:: Exercise ::
Please copy out all lines of the entries that contain the word "hmem".

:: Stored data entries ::
-=-=-=-=-

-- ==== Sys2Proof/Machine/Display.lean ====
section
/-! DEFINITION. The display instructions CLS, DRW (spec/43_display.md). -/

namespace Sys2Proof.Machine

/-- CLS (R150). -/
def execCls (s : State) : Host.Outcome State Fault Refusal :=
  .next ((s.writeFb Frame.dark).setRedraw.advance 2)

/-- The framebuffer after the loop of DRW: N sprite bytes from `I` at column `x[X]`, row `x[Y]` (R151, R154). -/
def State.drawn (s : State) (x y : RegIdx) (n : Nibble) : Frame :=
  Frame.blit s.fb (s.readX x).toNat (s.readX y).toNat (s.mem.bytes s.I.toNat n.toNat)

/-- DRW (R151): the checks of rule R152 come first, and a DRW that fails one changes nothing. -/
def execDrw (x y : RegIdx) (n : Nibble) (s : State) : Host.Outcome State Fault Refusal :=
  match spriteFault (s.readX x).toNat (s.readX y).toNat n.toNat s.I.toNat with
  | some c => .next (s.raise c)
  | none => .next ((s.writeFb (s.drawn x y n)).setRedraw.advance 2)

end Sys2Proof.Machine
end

-=-=-=-=-

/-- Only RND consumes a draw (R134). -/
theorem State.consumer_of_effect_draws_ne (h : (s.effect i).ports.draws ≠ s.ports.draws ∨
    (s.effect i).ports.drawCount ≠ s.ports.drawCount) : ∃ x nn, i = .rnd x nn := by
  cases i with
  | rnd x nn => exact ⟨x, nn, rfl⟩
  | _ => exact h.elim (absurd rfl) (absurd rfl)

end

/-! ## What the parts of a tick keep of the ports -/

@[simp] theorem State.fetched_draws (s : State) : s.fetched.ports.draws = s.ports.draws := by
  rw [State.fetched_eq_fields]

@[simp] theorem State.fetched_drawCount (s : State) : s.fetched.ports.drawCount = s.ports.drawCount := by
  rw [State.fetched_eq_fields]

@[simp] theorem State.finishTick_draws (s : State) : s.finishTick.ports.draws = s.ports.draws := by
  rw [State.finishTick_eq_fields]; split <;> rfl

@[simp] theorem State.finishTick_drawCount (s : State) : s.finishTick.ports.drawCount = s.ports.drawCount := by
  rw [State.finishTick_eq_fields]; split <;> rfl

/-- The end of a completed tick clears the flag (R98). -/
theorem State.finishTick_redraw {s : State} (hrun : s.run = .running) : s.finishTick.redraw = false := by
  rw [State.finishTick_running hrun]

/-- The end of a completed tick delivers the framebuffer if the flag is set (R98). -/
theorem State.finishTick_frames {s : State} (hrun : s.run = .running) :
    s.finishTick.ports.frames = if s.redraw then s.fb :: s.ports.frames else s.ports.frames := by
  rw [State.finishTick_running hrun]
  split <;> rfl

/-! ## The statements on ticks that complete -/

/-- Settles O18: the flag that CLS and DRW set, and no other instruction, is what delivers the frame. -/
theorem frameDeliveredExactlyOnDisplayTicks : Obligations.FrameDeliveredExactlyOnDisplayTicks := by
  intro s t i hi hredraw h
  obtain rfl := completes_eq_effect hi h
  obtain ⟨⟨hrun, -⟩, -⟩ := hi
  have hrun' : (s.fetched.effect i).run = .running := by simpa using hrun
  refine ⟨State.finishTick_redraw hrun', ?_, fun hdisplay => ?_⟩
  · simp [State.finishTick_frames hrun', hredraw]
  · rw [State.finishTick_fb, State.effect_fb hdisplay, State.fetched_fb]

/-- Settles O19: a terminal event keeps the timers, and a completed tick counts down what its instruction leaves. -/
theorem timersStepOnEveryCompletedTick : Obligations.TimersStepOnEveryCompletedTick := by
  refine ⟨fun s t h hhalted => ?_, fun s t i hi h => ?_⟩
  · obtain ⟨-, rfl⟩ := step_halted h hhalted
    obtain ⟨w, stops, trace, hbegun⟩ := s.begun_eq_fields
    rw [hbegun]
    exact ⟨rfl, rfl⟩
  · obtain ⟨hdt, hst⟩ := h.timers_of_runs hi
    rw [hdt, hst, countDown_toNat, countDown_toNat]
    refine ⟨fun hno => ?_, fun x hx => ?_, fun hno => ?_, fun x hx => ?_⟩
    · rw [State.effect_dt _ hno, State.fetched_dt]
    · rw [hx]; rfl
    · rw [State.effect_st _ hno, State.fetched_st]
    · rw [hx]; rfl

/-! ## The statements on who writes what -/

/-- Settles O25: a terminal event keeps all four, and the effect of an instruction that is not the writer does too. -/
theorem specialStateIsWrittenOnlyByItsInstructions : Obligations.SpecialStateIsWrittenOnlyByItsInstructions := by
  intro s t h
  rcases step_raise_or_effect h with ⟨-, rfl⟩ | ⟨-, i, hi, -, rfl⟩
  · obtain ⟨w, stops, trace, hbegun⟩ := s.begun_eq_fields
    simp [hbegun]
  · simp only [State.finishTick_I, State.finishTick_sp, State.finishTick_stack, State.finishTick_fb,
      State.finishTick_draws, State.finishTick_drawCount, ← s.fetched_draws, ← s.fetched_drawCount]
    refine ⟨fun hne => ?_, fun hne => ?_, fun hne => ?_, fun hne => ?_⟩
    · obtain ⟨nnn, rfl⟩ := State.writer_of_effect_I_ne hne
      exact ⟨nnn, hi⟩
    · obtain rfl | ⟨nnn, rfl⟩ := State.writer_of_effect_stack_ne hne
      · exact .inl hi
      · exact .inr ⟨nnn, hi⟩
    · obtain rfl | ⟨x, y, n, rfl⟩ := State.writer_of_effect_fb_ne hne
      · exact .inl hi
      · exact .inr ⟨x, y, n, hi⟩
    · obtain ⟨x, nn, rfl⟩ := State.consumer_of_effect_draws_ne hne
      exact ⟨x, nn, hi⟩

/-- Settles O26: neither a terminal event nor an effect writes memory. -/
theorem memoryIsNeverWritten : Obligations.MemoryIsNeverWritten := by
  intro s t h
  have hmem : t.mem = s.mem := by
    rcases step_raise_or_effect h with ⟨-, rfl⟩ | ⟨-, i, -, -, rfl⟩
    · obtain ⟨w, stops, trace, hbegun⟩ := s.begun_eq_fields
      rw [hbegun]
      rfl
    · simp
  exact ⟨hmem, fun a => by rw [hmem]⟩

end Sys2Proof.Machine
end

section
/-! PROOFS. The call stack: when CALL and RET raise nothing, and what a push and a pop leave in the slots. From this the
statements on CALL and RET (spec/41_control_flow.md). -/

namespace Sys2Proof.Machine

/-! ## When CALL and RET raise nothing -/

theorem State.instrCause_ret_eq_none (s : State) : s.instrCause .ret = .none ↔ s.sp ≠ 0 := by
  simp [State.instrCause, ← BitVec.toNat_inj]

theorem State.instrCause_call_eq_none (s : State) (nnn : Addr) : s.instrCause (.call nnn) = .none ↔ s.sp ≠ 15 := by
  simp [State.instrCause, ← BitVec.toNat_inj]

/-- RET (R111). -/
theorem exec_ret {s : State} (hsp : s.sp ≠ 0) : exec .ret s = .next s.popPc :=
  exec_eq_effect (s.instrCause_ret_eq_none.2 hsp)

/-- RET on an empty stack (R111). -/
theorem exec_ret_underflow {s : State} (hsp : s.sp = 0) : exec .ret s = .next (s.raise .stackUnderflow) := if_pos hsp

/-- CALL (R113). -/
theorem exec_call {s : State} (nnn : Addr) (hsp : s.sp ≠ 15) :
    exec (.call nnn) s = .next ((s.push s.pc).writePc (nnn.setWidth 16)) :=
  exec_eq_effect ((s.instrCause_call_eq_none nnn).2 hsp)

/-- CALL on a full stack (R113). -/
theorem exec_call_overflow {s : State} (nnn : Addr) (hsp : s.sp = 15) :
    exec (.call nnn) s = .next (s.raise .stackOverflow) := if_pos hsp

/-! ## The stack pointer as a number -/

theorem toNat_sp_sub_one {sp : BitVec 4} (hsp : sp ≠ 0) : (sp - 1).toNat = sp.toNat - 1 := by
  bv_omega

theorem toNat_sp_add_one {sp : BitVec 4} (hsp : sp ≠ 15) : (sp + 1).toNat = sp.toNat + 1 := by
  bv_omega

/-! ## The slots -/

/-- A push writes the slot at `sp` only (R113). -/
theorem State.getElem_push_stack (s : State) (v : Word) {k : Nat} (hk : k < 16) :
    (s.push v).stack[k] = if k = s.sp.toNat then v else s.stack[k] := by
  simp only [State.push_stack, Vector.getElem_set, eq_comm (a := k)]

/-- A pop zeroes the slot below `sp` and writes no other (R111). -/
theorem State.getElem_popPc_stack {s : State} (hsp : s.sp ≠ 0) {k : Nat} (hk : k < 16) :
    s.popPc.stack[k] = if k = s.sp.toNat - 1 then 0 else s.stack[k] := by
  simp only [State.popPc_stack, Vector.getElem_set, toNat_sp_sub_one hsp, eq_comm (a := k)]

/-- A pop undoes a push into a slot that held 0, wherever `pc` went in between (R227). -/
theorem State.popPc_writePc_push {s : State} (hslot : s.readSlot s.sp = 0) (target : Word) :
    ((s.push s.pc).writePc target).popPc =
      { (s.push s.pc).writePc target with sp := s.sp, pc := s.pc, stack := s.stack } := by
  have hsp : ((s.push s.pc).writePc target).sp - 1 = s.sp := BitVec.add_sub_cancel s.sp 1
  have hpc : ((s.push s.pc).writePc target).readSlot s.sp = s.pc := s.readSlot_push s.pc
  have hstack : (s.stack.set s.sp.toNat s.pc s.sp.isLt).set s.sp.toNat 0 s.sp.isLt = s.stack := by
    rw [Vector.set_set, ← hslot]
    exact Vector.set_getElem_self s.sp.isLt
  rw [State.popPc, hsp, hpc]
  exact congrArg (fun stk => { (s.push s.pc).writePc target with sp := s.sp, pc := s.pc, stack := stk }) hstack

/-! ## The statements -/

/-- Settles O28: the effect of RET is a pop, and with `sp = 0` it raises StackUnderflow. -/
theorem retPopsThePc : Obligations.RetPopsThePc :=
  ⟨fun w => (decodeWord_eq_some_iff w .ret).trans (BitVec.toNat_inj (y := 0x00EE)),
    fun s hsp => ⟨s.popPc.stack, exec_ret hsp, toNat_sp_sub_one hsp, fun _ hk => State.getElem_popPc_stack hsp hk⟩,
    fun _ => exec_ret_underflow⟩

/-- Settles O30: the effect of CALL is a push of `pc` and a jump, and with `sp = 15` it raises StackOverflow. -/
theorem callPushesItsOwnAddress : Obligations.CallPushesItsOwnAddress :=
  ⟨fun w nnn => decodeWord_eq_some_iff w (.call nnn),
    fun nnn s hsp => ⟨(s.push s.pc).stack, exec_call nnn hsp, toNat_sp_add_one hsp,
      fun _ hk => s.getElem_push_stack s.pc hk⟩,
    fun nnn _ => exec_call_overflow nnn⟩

-=-=-=-=-

:: Solved exercise ::
  have hmem : t.mem = s.mem := by
  exact ⟨hmem, fun a => by rw [hmem]⟩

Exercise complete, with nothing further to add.